Best practices for divergent colour palettes:
- A neutral colour should be placed at the midpoint of the palette. Light greys, yellows or even white will work. Just make sure the neutral colour is still visible on the visualization’s background.
- End colours must be balanced in terms of luminance (brightness) and chroma (saturation), so that the perception of colour progression from dark to light (towards the midpoint) is equal on both ends.
- Gradation of colours should be even across the palette — you should be able to determine how far two values are from one another from any point on the palette.
- Lastly, gradients should be divided into 5 equal steps (or bins). Stepping a gradient makes it easier to distinguish where values are distributed along the scale.

Final thoughts
As we’ve learned, when it comes to data visualization, colour can either help or hinder the message you’re trying to communicate.
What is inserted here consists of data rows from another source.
/-! ### Outcomes of the parts of a step -/

/-- A part of a step goes on, ends the step with a code, or waits for pages of a context to move. -/
inductive KvOut where
  | go (s : State)
  | ends (s : State) (code : Nat)
  | waits (s : State) (ctx : Nat)

/-- The next part after one that went on. -/
def KvOut.next (k : KvOut) (f : State → KvOut) : KvOut := match k with
  | .go s => f s
  | x => x

/-! ### Allocation and victims (R209, R210, R212) -/

/-- A context has a step in progress at an engine: one that waits there, or is to be taken up. -/
def State.ctxBusy (s : State) (p c : Nat) : Bool := match s.comp.parts[p]?.bind (·.job) with
  | some j => j.targets.any fun x => s.isAsking p x.id && match x.steps.head? with
    | some (_, b) => ctxField b == c
    | none => false
  | none => false

/-- The order of two candidates: priority, then last use, then descending number (R209). -/
def victimBefore (a b : Nat × CtxSt) : Bool :=
  decide (a.2.prio < b.2.prio) || (a.2.prio == b.2.prio &&
    (decide (a.2.lastUse < b.2.lastUse) || (a.2.lastUse == b.2.lastUse && decide (b.1 < a.1))))

/-- The victim that is taken next for a request of a context. -/
def State.victim (s : State) (p c prio : Nat) : Option Nat :=
  let l := (s.ctxs p).filter fun x => x.2.state == .open' && !x.2.residentPages.isEmpty && !x.2.pin && x.1 != c &&
    !s.ctxBusy p x.1 && decide (x.2.prio ≤ prio)
  (l.foldl (fun (a : Option (Nat × CtxSt)) x => match a with
    | none => some x
    | some y => if victimBefore x y then some x else some y) none).map (·.1)

/-- The context that swaps out now. -/
def State.leaving (s : State) (p : Nat) : Option Nat :=
  ((s.ctxs p).find? fun x => x.2.state == .swappingOut && !x.2.residentPages.isEmpty).map (·.1)

/-- The context whose pages come back now; no second one begins before it has all of them (R212). -/
def State.returning (s : State) (p : Nat) : Option Nat :=
  ((s.ctxs p).find? fun x => x.2.state == .swappingIn && !x.2.heldSlots.isEmpty).map (·.1)

/-- The engine that serves the core of a target. -/
def State.engineAt (s : State) (p t : Nat) (e : PartEntry) : Nat := ((s.hostOf p t).bind fun h => s.engineOf e h).getD 0

/-- A request for n page slots of a target's step on behalf of context c (R209, R212): it waits behind earlier requests and
behind pages that come back; as the first it takes the slots where they are free, else waits for the victim that leaves, or
takes the next one, which its engine pre-empts. Log entry 40. -/
def State.needSlots (s : State) (p t c n : Nat) (e : PartEntry) : KvOut :=
  let q := s.slotQueue p
  let out : State → State := fun s => s.setSlotQueue p (q.filter fun u => u != t)
  let s0 := if q.contains t then s else s.setSlotQueue p (q ++ [t])
  if (q.filter fun u => u != t).any fun u => q.idxOf u < q.idxOf t then .waits s0 c
  else if (s.returning p).isSome then .waits s0 ((s.returning p).getD c)
  else if n ≤ s.freeCount p e then .go (out s)
  else match s.leaving p with
    | some v => .waits s0 v
    | none =>
      let prio := ((s.ctx p c).map (·.prio)).getD 0
      match s.victim p c prio with
      | none => .ends ((out s).wakeHead p) 0x0330
      | some v =>
        let pre : CtxSt → CtxSt := fun x =>
          { x with gen := (x.gen + 1) % 2 ^ 24, state := .swappingOut, mover := s.engineAt p t e }
        let s1 := (s0.modCtx p v pre).raise (poolKey p 0x2C) 2
        if (s1.freeSwap p).isNone then
          .ends (((out s1).modCtx p v fun x => { x with state := .open' }).wakeHead p) 0x0331
        else .waits s1 v

/-- A page takes the lowest free page slot (R209). -/
def State.takeSlot (s : State) (p t c : Nat) (e : PartEntry) (f : State → Nat → State) : KvOut :=
  (s.needSlots p t c 1 e).next fun s1 => match (s1.freeSlots p e).head? with
    | some n => .go ((f s1 n).poolLow p)
    | none => .ends s1 0x0330

/-! ### Rows of a page (R192, R198) -/

/-- The width of a format code. -/
def fmtW (f : Nat) : Nat := (fmtD f).width
/-- The pitch P of a format's rows. -/
def rowPitch (d f : Nat) : Nat := 32 * cdiv (d * fmtW f) 256

/-- The places in a page of row i: key, key scales, value, value scales, each with its length (R192). -/
def CtxSt.rowPlaces (c : CtxSt) (i : Nat) : List (Nat × Nat) :=
  let n := c.d / 32
  let half : Nat → Nat → List (Nat × Nat) := fun o f =>
    [(o + i * rowPitch c.d f, rowPitch c.d f), (o + 64 * rowPitch c.d f + i * n, if mayScale f then n else 0)]
  half 0 c.kFmt ++ half 0x8000 c.vFmt

/-- An engine changed. -/
def State.modEngine (s : State) (q : Nat) (f : EngineSt → EngineSt) : State :=
  { s with kv := { s.kv with engines := lmod s.kv.engines q f } }

/-- The offset of a page slot in the partition's DRAM space. -/
def PartEntry.slotAt (e : PartEntry) (n : Nat) : Nat := e.poolBase + n * 0x10000

/-- A row's bytes at its places. -/
def rowWrites (places : List (Nat × Nat)) (row : List (List Byte)) : List (Nat × List Byte) :=
  (places.zip row).filterMap fun x => if x.1.2 = 0 then none else some (x.1.1, x.2.take x.1.2)

/-- A row written into a page slot. -/
def State.putRow (s : State) (p : Nat) (e : PartEntry) (slot : Nat) (ws : List (Nat × List Byte)) : State :=
  ws.foldl (fun s w => s.writeDram p (e.slotAt slot + w.1) w.2) s

/-- A row written into a staging slot: what it covers loses its poison. -/
def EngineSt.putRow (x : EngineSt) (k i : Nat) (ws : List (Nat × List Byte)) : EngineSt :=
  { x with staging := ws.foldl (fun m w => m.writeBytes (0x10000 * k + w.1) w.2) x.staging,
           poison := x.poison.filter fun g => !(ws.any fun w =>
             decide (0x10000 * k + w.1 ≤ g.1) && decide (g.1 + g.2 ≤ 0x10000 * k + w.1 + w.2.length)),
           slots := lmod x.slots k fun y => y.map fun z => { z with rows := z.rows ||| 2 ^ i } }

/-- A staging slot free again. -/
def EngineSt.freeAt (x : EngineSt) (j : Nat) : EngineSt :=
  { x with slots := x.slots.set j none, poison := x.poison.filter fun g => g.1 / 0x10000 != j }

/-- The poisoned extents of a staging slot, as offsets in it (R139). -/
def EngineSt.badAt (x : EngineSt) (j : Nat) : List Ext :=
  (x.poison.filter fun g => g.1 / 0x10000 == j).map fun g => ⟨g.1 % 0x10000, g.2⟩

/-- What a row of a page reads as, at its places: from its slot or from staging. -/
def State.rowBytes' (s : State) (mem : Mem) (p : Nat) (e : PartEntry) (k : CtxSt) (l pos : Nat) : List (List Byte) :=
  let base := ((s.dramOf p).map (·.1)).getD 0
  (k.rowPlaces (pos % 64)).map fun x => match k.page l (pos / 64) with
    | some (.resident n) => mem.readBytes (base + e.slotAt n + x.1) x.2
    | some (.staged q j) => ((s.kv.engines[q]?).map fun g => g.staging.readBytes (0x10000 * j + x.1) x.2).getD []
    | _ => List.replicate x.2 0

/-! ### Staging (R199, R200) -/

/-- A staged page copied to a page slot: the rows present with their poison, the rest undefined (R139, R192, R200). -/
def State.flushTo (s : State) (p c l g q j : Nat) (e : PartEntry) (slot : Nat) : State :=
  match s.ctx p c, (s.kv.engines[q]?).bind fun x => x.slots[j]?.join with
  | some k, some z =>
    let base := ((s.dramOf p).map (·.1)).getD 0
    let s1 := { s with dram := { s.dram with mem := s.dram.mem.undef (base + e.slotAt slot) 0x10000 s.fresh },
                       fresh := s.fresh + 1 }
    let s2 := (bitsOf 64 z.rows).foldl (fun s1 i =>
      s1.putRow p e slot (rowWrites (k.rowPlaces i) (s.rowBytes' s.dram.mem p e k l (64 * g + i)))) s1
    let bad := ((s.kv.engines[q]?).map fun x => x.badAt j).getD []
    let s3 := { s2 with dram := s2.dram.mark (base + e.slotAt slot) 0x10000 bad }
    (s3.modEngine q fun x => x.freeAt j).setPage p c l g (some (.resident slot))
  | _, _ => s

/-- A staged page flushed (R200): the entry is checked, a slot is allocated for its context, the copy is made. -/
def State.flush (s : State) (env : StepEnv) (p t c l g : Nat) (e : PartEntry) : KvOut :=
  match (s.ctx p c).bind fun k => k.page l g with
  | some (.staged q j) => match s.useEntry env p (some t) c l g with
    | (s1, false) => .ends (s1.loseCtx p c) 0x0332
    | (s1, true) => s1.takeSlot p t c e fun s n => s.flushTo p c l g q j e n
  | _ => .go s

/-- The staged page of an engine whose first row arrived earliest. -/
def EngineSt.oldest (x : EngineSt) : Option StageSlot :=
  (x.slots.filterMap id).foldl (fun (a : Option StageSlot) z => match a with
    | none => some z
    | some y => if z.order < y.order then some z else some y) none

/-- The lowest free staging slot of an engine. -/
def EngineSt.freeSlot (x : EngineSt) : Option Nat := (List.range 8).find? fun j => (x.slots.getD j none).isNone

/-- The entries of the tables as they stand after writes of this step: what a check reads now. -/
def State.memNow (s : State) (env : StepEnv) : Mem := s.dramRead env

/-- A page takes a staging slot of an engine, after a flush where all are taken (R199, R200). -/
def State.stage (s : State) (env : StepEnv) (p t c l g q : Nat) (e : PartEntry) : KvOut :=
  let make : State → KvOut := fun s => match (s.kv.engines[q]?).bind EngineSt.freeSlot with
    | some j =>
      let z : StageSlot := ⟨p, c, l, g, s.kv.order, 0⟩
      let s1 := s.modEngine q fun x =>
        { x with slots := x.slots.set j (some z), staging := x.staging.undef (0x10000 * j) 0x10000 s.fresh }
      .go (({ s1 with fresh := s1.fresh + 1, kv := { s1.kv with order := s1.kv.order + 1 } } : State).setPage p c l g
        (some (.staged q j)))
    | none => .ends s 0x0330
  match s.kv.engines[q]? with
  | some x => match x.freeSlot, x.oldest with
    | none, some z => (s.flush env z.part t z.ctx z.lane z.page e).next make
    | _, _ => make s
  | none => .ends s 0x0330

/-! ### Swap-in of a step's own context (R211) -/

/-- A step on a context that is not wholly there waits until it is (R211): one that swaps out, one that is swapped, and
one that a failed swap-out has left OPEN with part of its pages swapped. The first step to come asks for the slots.
Log entry 40. -/
def State.bringIn (s : State) (p t c : Nat) (e : PartEntry) : KvOut :=
  match s.ctx p c with
  | none => .ends s 0x0332
  | some k =>
    let n := k.swappedPages.length
    let ask : KvOut :=
      if n = 0 then .go (s.modCtx p c fun x => { x with state := .open', heldSlots := [], asker := none })
      else
        let s1 := s.modCtx p c fun x => { x with state := .swappingIn, asker := some t }
        match s1.needSlots p t c n e with
        | .go s2 =>
          let hold : CtxSt → CtxSt := fun x =>
            { x with heldSlots := (s2.freeSlots p e).take n, mover := s2.engineAt p t e }
          .waits ((s2.modCtx p c hold).poolLow p) c
        | .ends s2 code => .ends ((s2.modCtx p c CtxSt.backOut).releaseSwap p c) code
        | w => w
    match k.state with
    | .lost => .ends s 0x0332
    | .swappingOut => .waits s c
    | .open' => if n = 0 then .go s else ask
    | .swappingIn =>
      if k.heldSlots ≠ [] ∨ (k.asker ≠ some t ∧ (k.asker.any fun u => s.isAsking p u) = true) then .waits s c else ask
    | _ => ask

/-! ### Releasing pages (R197, R208) -/

/-- One page of a context released. -/
def State.dropPage (s : State) (p c l g : Nat) : State :=
  let s1 := match (s.ctx p c).bind fun k => k.page l g with
    | some (.staged q j) => s.modEngine q fun x => x.freeAt j
    | _ => s
  s1.setPage p c l g none

/-- The pages of a context that hold no position. -/
def CtxSt.emptyPages (k : CtxSt) : List (Nat × Nat) :=
  (k.pageList.filter fun x => match k.lanes[x.1]? with
    | some l => decide (l.fill + l.tent ≤ 64 * x.2.1)
    | none => false).map fun x => (x.1, x.2.1)

/-- Entries used by a step: the state after, whether all agree (R195). -/
def State.useEntries (s : State) (env : StepEnv) (p t c : Nat) (l : List (Nat × Nat)) : State × Bool :=
  l.foldl (fun (a : State × Bool) g =>
    ((a.1.useEntry env p (some t) c g.1 g.2).1, a.2 && (a.1.useEntry env p (some t) c g.1 g.2).2)) (s, true)

/-- Pages of a context released, the entry of each checked first (R195). -/
def State.dropPages (env : StepEnv) (p t c : Nat) : State → List (Nat × Nat) → KvOut
  | s, [] => .go s
  | s, (l, g) :: r => match s.useEntry env p (some t) c l g with
    | (s1, false) => .ends (s1.loseCtx p c) 0x0332
    | (s1, true) => State.dropPages env p t c (s1.dropPage p c l g) r

/-- The pages of a context that hold no position, released. -/
def State.dropEmpty (s : State) (env : StepEnv) (p t c : Nat) : KvOut := match s.ctx p c with
  | some k => (s.dropPages env p t c k.emptyPages).next fun s1 => .go (s1.poolLow p)
  | none => .go s

/-- A context CLOSEd: its slots are free; its table's entries are not read (R197). -/
def State.closeCtx (s : State) (p c : Nat) : State :=
  let s1 := match s.ctx p c with
    | some k => k.stagedPages.foldl (fun (s : State) (x : Nat × Nat × Nat × Nat) =>
      s.modEngine x.2.2.1 fun y => y.freeAt x.2.2.2) s
    | none => s
  let s2 := { s1 with kv := { s1.kv with pools := lmod s1.kv.pools p fun q => { q with ctxs := alErase q.ctxs c } } }
  s2.poolLow p

/-! ### What every step of this chapter shares -/

/-- 0x0627, then the context number and its state: 0x0629 (R216). `fresh` asks for a FREE context. -/
def State.ctxChecks (s : State) (c : StepCtx) (fresh : Bool) : List Nat :=
  let k := ctxField c.b
  [codeIf (s.engineOf c.part c.core).isNone 0x0627,
   codeIf (decide (c.part.maxCtx ≤ k) || ((s.ctx c.p k).isNone != fresh)) 0x0629]

/-- The time of last use moves on (R209). -/
def State.touchCtx (s : State) (p c : Nat) : State :=
  let s1 := s.modCtx p c fun x => { x with lastUse := s.kv.order }
  { s1 with kv := { s1.kv with order := s1.kv.order + 1 } }

/-- The targets whose steps stand at an engine, in order of arrival (R191). -/
def State.engineLine (s : State) (p q : Nat) : List Nat :=
  ((s.kv.engines[q]?.map (·.line)).getD []).filter fun t => s.isAsking p t

/-- A step arrives at an engine, or has left it. -/
def State.setLine (s : State) (q : Nat) (l : List Nat) : State := s.modEngine q fun x => { x with line := l }

/-- The bytes written to DRAM (R159). -/
def State.dramWritten (s : State) : Nat := ((List.range 4).map fun t => s.ctr (0x480040 + 8 * t)).sum

/-- A part of a step has written to DRAM or to a staging buffer (R229). Log entry 94. -/
def State.kvWrote (t s : State) : Bool :=
  t.dramWritten != s.dramWritten || t.kv.engines.map (·.staging) != s.kv.engines.map (·.staging)

/-- Corrected errors met by a part of a step that has read DRAM (R161). -/
def State.corrected (t s : State) (env : StepEnv) : State :=
  if ((List.range 4).map fun i => t.ctr (0x480020 + 8 * i)) = ((List.range 4).map fun i => s.ctr (0x480020 + 8 * i)) then t
  else env.dramCe.foldl (fun s t => s.dramCorrected t.val) t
My hope is that you’ve come away with a new appreciation for the role it plays in your story, as well as a frame of reference for applying colour with meaning.
We can bring clarity to the data when we take a moment to think about our audience, the story we want to tell, and which colours carry meaning for them.
I’ll leave you with some of my favourite tools for creating data visualization palettes:
- Viz palette: a tool to visualize palettes across visualization types and test for visually similar colours and names
- Chroma.js: a tool for helping create sequential and divergent palettes
- Colorbrewer: a library for sequential and divergent palettes
Cate Wilcox is a UX Designer at IBM Cognos Analytics based in Ottawa, Canada. The above article is personal and does not necessarily represent IBM’s positions, strategies or opinions.